Search code examples
compilationcompiler-errorscompiler-construction

Error detection in compilers


I am learning about compilers, specifically looking at 2-phase compilers, and am confused on the certain phases where errors are detected. Let's say we have something like:

int x, y;

x = x + y + z;

Where we are trying to reference a variable that has not been declared. I think this is an error that would be detected in the front-end of the compiler. But I don't know which sub-area of the front-end would detect this error.

The three parts to the front-end are: the scanner, the parser, and the context-free analyzer. The scanner reads every single character in a statement and splits the statement up into tokens. So, I could be wrong, but I don't think the error would be detected here. The parser checks to see if the statement is syntactically correct. Here is where I start to get confused. Even though z is undeclared, the syntax of the statement is technically correct, so would the error not be detected here either? The context-free analyzer uses the symbol table and syntax tree to check the program to see if it is semantically consistent with the language definition. Here it also does type checking. Would it be here that the error would be detected? Because at this point the compiler would look in the symbol table and notice that z doesn't have a type (or that it's not in there at all?). Or is this something that would be detected by the back-end of the compiler? If it is the back-end, I don't understand why that is the case. Any clarification would be highly appreciated. Thanks.


Solution

  • This is ultimately compiler-dependent, but typically this would come up at the semantic analysis level, which is still in the compiler front-end.

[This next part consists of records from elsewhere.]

/-! ### Runs over a byte stream -/

/-- A run answers exactly where its first step and the run over the rest do. -/
theorem runBytes_cons_eq_next {b : Byte} {bs : List Byte} {s u : State} {es : List Emission} :
    runBytes (b :: bs) s = .next (u, es) ↔
      ∃ t es', step (s.present b) = .next t ∧ runBytes bs t = .next (u, es') ∧ es = t.out.toList ++ es' := by
  rw [runBytes]
  cases step (s.present b) with
  | fault e => simp
  | refused e => simp
  | next t =>
    rcases hrest : runBytes bs t with ⟨v, es'⟩ | e | e <;> simp [hrest, eq_comm]

theorem AgreeOnVisible.runBytes {bs : List Byte} {s t s' : State} {es : List Emission} (h : AgreeOnVisible s t)
    (hrun : runBytes bs s = .next (s', es)) :
    ∃ t', Machine.runBytes bs t = .next (t', es) ∧ AgreeOnVisible s' t' := by
  induction bs generalizing s t es with
  | nil => cases hrun; exact ⟨t, rfl, h⟩
  | cons b bs ih =>
    obtain ⟨s₁, es', hstep, hrest, rfl⟩ := runBytes_cons_eq_next.mp hrun
    obtain ⟨t₁, hstep', h₁, hout⟩ := (h.present b).step hstep
    obtain ⟨t', hrest', h'⟩ := ih h₁ hrest
    exact ⟨t', runBytes_cons_eq_next.mpr ⟨t₁, es', hstep', hrest', by rw [hout]⟩, h'⟩

end Sys2Proof.Machine
end

section
/-! SUPPORT. The abstract machine of spec/10_state.md R27: its step under each check, what its reachable states emit,
its run over a byte stream, and that the machine on registers simulates it. -/

namespace Sys2Proof

theorem decode_byte {c : Config} (h : c.Legal) (sel : Selector) (guard : Bool) :
    (decode c sel guard).byte = selectorByte sel := by
  obtain ⟨-, ⟨-, hi⟩ | ⟨-, hi⟩⟩ | ⟨-, ⟨-, hi⟩ | ⟨-, hi⟩ | ⟨-, ⟨-, hi⟩ | ⟨-, hi⟩⟩⟩ := decode_cases h sel guard
  all_goals rw [hi]; rfl

end Sys2Proof

namespace Sys2Proof.Machine

theorem State.select_byte {s : State} (h : s.cfg.Legal) (b : Byte) : (s.select b).byte = b :=
  (decode_byte h _ _).trans (selectorByte_selectorOf _ _)

/-! ### The abstract step, check by check -/

@[simp] theorem absStep_idle_START (c : Config) : absStep c .idle c.START = (.accumulating [c.START], none) := by
  simp [absStep]

theorem absStep_idle_of_ne {c : Config} {b : Byte} (h : b ≠ c.START) : absStep c .idle b = (.idle, none) := by
  simp [absStep, h]

@[simp] theorem absStep_END (c : Config) (f : List Byte) :
    absStep c (.accumulating f) c.END = (.idle, some ⟨.endSeen, f ++ [c.END]⟩) := by
  simp [absStep]

theorem absStep_START {c : Config} (h : c.Legal) (f : List Byte) :
    absStep c (.accumulating f) c.START = (.accumulating [c.START], some ⟨.restart, f⟩) := by
  simp [absStep, h.2]

theorem absStep_overflow {c : Config} {b : Byte} (hb : classify c b = .DATA) {f : List Byte}
    (hf : f.length + 1 = c.C - 1) :
    absStep c (.accumulating f) b = (.idle, some ⟨.overflow, f ++ [b]⟩) := by
  obtain ⟨hS, hE⟩ := classify_eq_DATA.mp hb
  simp [absStep, hS, hE, hf]

theorem absStep_data {c : Config} {b : Byte} (hb : classify c b = .DATA) {f : List Byte}
    (hf : f.length + 1 ≠ c.C - 1) :
    absStep c (.accumulating f) b = (.accumulating (f ++ [b]), none) := by
  obtain ⟨hS, hE⟩ := classify_eq_DATA.mp hb
  simp [absStep, hS, hE, hf]

/-! ### Frames of the abstract machine -/

theorem forall_mem_concat_data {c : Config} {d : List Byte} {b : Byte} (hd : ∀ x ∈ d, classify c x = .DATA)
    (hb : classify c b = .DATA) : ∀ x ∈ d ++ [b], classify c x = .DATA :=
  List.forall_mem_append.mpr ⟨hd, List.forall_mem_singleton.mpr hb⟩

theorem AbsState.reachable_START {c : Config} (h : c.Legal) : (AbsState.accumulating [c.START]).Reachable c :=
  ⟨[], rfl, Nat.le_sub_of_add_le h.1, nofun⟩

/-- From a reachable abstract state a step comes to a reachable one, and what it emits has the shape of its cause
(spec/10_state.md R22, R23). -/
theorem AbsState.Reachable.step {c : Config} (hl : c.Legal) {a : AbsState} (ha : a.Reachable c) (b : Byte) :
    (absStep c a b).1.Reachable c ∧ ∀ e, (absStep c a b).2 = some e → e.Shape c := by
  cases a with
  | idle =>
    by_cases hb : b = c.START
    · subst hb
      rw [absStep_idle_START]
      exact ⟨AbsState.reachable_START hl, nofun⟩
    · rw [absStep_idle_of_ne hb]
      exact ⟨trivial, nofun⟩
  | accumulating f =>
    obtain ⟨d, rfl, hlen, hd⟩ := ha
    have hlen' : d.length + 1 ≤ c.C - 2 := hlen
    cases hclass : classify c b with
    | END =>
      obtain rfl := (classify_eq_END hl.2).mp hclass
      rw [absStep_END]
      refine ⟨trivial, ?_⟩
      rintro e ⟨⟩
      exact ⟨d, hd, rfl, by omega⟩
    | START =>
      obtain rfl := classify_eq_START.mp hclass
      rw [absStep_START hl]
      refine ⟨AbsState.reachable_START hl, ?_⟩
      rintro e ⟨⟩
      exact ⟨d, hd, rfl, by omega⟩
    | DATA =>
      have hd' := forall_mem_concat_data hd hclass
      have hlast : (d ++ [b]).length = d.length + 1 := List.length_append
      by_cases hfull : (c.START :: d).length + 1 = c.C - 1
      · rw [absStep_overflow hclass hfull]
        rw [List.length_cons] at hfull
        refine ⟨trivial, ?_⟩
        rintro e ⟨⟩
        exact ⟨d ++ [b], hd', rfl, by omega⟩
      · rw [absStep_data hclass hfull]
        rw [List.length_cons] at hfull
        exact ⟨⟨d ++ [b], rfl, show (d ++ [b]).length + 1 ≤ c.C - 2 by omega, hd'⟩, nofun⟩

/-! ### What the registers stand for -/

theorem State.abs_of_idle {s : State} (h : s.state = .idle) : s.abs = .idle := by simp [State.abs, h]

theorem State.abs_of_accumulating {s : State} (h : s.state = .accumulating) :
    s.abs = .accumulating (s.readCells 0 s.byteCount) := by simp [State.abs, h]

theorem State.state_of_abs_idle {s : State} (h : s.abs = .idle) : s.state = .idle := by
  cases hs : s.state with
  | idle => rfl
  | accumulating => cases (State.abs_of_accumulating hs).symm.trans h

theorem State.abs_appended {s : State} (h : s.state = .accumulating) (b : Byte) :
    (s.appended b).abs = .accumulating (s.readCells 0 s.byteCount ++ [b]) :=
  (State.abs_of_accumulating (s := s.appended b) h).trans (congrArg _ (s.readCells_appended b))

    With a traditional compiler, this couldn't be done in the scanning phase because scanners use finite automata and the language of "strings that represent proper variable scoping" isn't regular. This also typically wouldn't be done as part of parsing, since parsing usually is about building up an AST and, if it were done bottom-up, the scoping information wouldn't be available at the time that the parser determined the structure of the code.

    However, the semantic analyzer has all the information necessary to find this error - it has the AST and can use that to build a symbol table, walk through all the expressions in the code, and notice that z isn't anywhere in that symbol table.